- [WHAT IS EXPECTED]: Go through the listing below. Copy each line that has the string "Bool".

- [INPUT MATERIAL]:
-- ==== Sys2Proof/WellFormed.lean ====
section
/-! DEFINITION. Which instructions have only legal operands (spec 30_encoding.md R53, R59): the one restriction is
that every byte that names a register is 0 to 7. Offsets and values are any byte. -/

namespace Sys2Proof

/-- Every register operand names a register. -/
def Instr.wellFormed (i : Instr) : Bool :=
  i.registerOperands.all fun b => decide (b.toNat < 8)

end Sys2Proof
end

* * *

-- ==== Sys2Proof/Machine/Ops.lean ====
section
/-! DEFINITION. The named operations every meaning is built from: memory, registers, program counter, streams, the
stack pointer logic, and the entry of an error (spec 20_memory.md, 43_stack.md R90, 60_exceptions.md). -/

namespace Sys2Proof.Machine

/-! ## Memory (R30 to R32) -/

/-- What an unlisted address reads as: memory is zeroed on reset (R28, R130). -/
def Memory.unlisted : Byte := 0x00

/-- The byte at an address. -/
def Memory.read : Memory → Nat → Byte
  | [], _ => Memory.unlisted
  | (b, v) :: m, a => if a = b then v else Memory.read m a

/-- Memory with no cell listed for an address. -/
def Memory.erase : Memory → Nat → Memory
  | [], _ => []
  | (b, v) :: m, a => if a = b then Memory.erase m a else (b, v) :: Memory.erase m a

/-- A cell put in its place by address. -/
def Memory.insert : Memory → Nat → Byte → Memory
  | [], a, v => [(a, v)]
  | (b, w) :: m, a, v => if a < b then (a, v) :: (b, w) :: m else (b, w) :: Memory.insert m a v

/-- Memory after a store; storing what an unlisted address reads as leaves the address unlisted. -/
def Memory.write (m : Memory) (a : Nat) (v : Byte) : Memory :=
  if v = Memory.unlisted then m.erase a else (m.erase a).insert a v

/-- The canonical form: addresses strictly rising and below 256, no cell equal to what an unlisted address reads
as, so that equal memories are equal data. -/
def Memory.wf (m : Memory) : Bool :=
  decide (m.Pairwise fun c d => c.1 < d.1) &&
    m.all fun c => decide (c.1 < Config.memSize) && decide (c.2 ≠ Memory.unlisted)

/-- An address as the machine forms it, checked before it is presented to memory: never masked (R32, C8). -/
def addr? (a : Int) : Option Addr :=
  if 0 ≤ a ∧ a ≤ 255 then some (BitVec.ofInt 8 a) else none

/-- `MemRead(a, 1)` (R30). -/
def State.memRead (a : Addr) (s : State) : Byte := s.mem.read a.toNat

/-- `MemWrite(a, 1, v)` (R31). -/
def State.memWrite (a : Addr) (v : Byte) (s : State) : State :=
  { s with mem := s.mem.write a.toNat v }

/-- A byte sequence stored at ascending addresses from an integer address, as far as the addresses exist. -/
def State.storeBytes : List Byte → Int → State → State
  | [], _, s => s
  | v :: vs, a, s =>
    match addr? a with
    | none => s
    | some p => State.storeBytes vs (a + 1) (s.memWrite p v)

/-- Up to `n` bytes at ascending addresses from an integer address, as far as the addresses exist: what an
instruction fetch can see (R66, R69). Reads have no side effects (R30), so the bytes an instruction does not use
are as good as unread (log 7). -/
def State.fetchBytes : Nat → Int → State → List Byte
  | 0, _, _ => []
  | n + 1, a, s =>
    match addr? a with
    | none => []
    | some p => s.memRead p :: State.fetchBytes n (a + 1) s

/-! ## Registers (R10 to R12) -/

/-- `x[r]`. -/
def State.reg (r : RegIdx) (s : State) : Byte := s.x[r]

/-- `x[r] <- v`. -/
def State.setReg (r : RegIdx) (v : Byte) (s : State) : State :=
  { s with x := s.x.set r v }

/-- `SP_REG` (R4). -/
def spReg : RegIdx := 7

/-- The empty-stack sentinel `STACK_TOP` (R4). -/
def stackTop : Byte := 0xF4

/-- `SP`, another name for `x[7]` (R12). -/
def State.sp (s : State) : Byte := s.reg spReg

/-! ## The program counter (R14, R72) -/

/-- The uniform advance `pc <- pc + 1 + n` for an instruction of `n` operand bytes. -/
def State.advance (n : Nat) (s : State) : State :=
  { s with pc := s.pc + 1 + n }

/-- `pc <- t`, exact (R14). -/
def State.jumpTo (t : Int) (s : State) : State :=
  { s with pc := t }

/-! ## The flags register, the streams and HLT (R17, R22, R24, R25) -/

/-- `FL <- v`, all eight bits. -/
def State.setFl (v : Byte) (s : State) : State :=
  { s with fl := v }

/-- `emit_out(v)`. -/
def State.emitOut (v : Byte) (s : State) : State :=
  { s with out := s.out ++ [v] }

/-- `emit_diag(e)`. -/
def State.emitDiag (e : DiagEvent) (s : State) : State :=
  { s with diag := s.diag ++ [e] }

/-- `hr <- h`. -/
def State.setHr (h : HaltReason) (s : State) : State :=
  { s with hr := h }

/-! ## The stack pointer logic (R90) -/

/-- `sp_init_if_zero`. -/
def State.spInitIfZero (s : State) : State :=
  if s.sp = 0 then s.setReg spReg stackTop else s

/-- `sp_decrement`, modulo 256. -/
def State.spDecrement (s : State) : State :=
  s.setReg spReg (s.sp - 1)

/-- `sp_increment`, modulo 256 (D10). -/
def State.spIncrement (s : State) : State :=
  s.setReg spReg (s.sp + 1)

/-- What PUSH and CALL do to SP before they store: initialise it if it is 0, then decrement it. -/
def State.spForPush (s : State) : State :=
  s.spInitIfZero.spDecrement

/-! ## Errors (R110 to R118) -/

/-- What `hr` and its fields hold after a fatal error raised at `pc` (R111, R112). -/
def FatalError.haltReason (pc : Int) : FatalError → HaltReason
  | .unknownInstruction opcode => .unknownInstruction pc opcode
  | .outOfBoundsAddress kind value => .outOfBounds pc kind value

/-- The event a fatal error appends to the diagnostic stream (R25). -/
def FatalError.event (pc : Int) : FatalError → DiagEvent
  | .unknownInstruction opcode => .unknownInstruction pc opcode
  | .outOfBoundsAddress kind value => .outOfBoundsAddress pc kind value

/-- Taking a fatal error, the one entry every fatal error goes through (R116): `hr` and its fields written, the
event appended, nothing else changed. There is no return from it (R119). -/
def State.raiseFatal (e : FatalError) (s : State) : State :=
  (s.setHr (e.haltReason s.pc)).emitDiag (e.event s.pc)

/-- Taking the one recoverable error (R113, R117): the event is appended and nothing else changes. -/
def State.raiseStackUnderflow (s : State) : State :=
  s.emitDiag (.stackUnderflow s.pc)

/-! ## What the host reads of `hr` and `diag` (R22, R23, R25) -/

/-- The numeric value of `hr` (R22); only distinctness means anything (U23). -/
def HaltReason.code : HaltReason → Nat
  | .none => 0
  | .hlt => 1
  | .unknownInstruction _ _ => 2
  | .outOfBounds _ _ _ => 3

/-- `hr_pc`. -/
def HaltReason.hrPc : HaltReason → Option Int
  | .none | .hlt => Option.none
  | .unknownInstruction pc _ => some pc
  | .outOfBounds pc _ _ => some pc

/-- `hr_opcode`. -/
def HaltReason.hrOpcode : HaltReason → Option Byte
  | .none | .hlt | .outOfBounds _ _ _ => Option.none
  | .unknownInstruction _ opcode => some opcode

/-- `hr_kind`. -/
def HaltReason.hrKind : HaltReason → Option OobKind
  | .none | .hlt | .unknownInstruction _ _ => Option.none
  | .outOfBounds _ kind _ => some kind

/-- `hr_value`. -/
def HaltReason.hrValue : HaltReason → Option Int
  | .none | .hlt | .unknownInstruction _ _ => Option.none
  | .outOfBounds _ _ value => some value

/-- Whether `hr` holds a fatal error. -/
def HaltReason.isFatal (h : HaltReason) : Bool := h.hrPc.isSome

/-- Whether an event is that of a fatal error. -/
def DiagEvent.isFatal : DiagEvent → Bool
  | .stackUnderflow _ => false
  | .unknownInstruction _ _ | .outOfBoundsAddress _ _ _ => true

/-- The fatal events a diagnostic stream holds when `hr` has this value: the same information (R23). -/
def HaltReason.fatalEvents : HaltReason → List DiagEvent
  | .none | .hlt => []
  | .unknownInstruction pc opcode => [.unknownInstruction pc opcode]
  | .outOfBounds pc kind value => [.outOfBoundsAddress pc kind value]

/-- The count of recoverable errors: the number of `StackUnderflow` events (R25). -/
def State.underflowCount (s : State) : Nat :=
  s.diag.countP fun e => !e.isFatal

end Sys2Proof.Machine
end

---

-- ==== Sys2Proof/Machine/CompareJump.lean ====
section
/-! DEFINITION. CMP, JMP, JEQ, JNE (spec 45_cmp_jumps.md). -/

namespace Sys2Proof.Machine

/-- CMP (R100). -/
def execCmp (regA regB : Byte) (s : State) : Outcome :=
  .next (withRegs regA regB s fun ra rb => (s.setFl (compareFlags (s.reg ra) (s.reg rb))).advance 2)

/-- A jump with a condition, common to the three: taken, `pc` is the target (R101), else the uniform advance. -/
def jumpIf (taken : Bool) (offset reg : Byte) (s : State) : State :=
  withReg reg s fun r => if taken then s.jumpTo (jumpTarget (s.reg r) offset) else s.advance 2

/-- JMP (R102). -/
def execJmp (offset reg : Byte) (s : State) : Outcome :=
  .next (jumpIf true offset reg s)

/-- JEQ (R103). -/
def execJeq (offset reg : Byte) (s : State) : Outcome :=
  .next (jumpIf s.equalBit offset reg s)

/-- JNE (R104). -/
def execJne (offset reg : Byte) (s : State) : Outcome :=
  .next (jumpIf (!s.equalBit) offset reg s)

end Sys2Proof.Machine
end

- [RESULT]:
def Instr.wellFormed (i : Instr) : Bool :=
def Memory.wf (m : Memory) : Bool :=
def HaltReason.isFatal (h : HaltReason) : Bool := h.hrPc.isSome
def DiagEvent.isFatal : DiagEvent → Bool
def jumpIf (taken : Bool) (offset reg : Byte) (s : State) : State :=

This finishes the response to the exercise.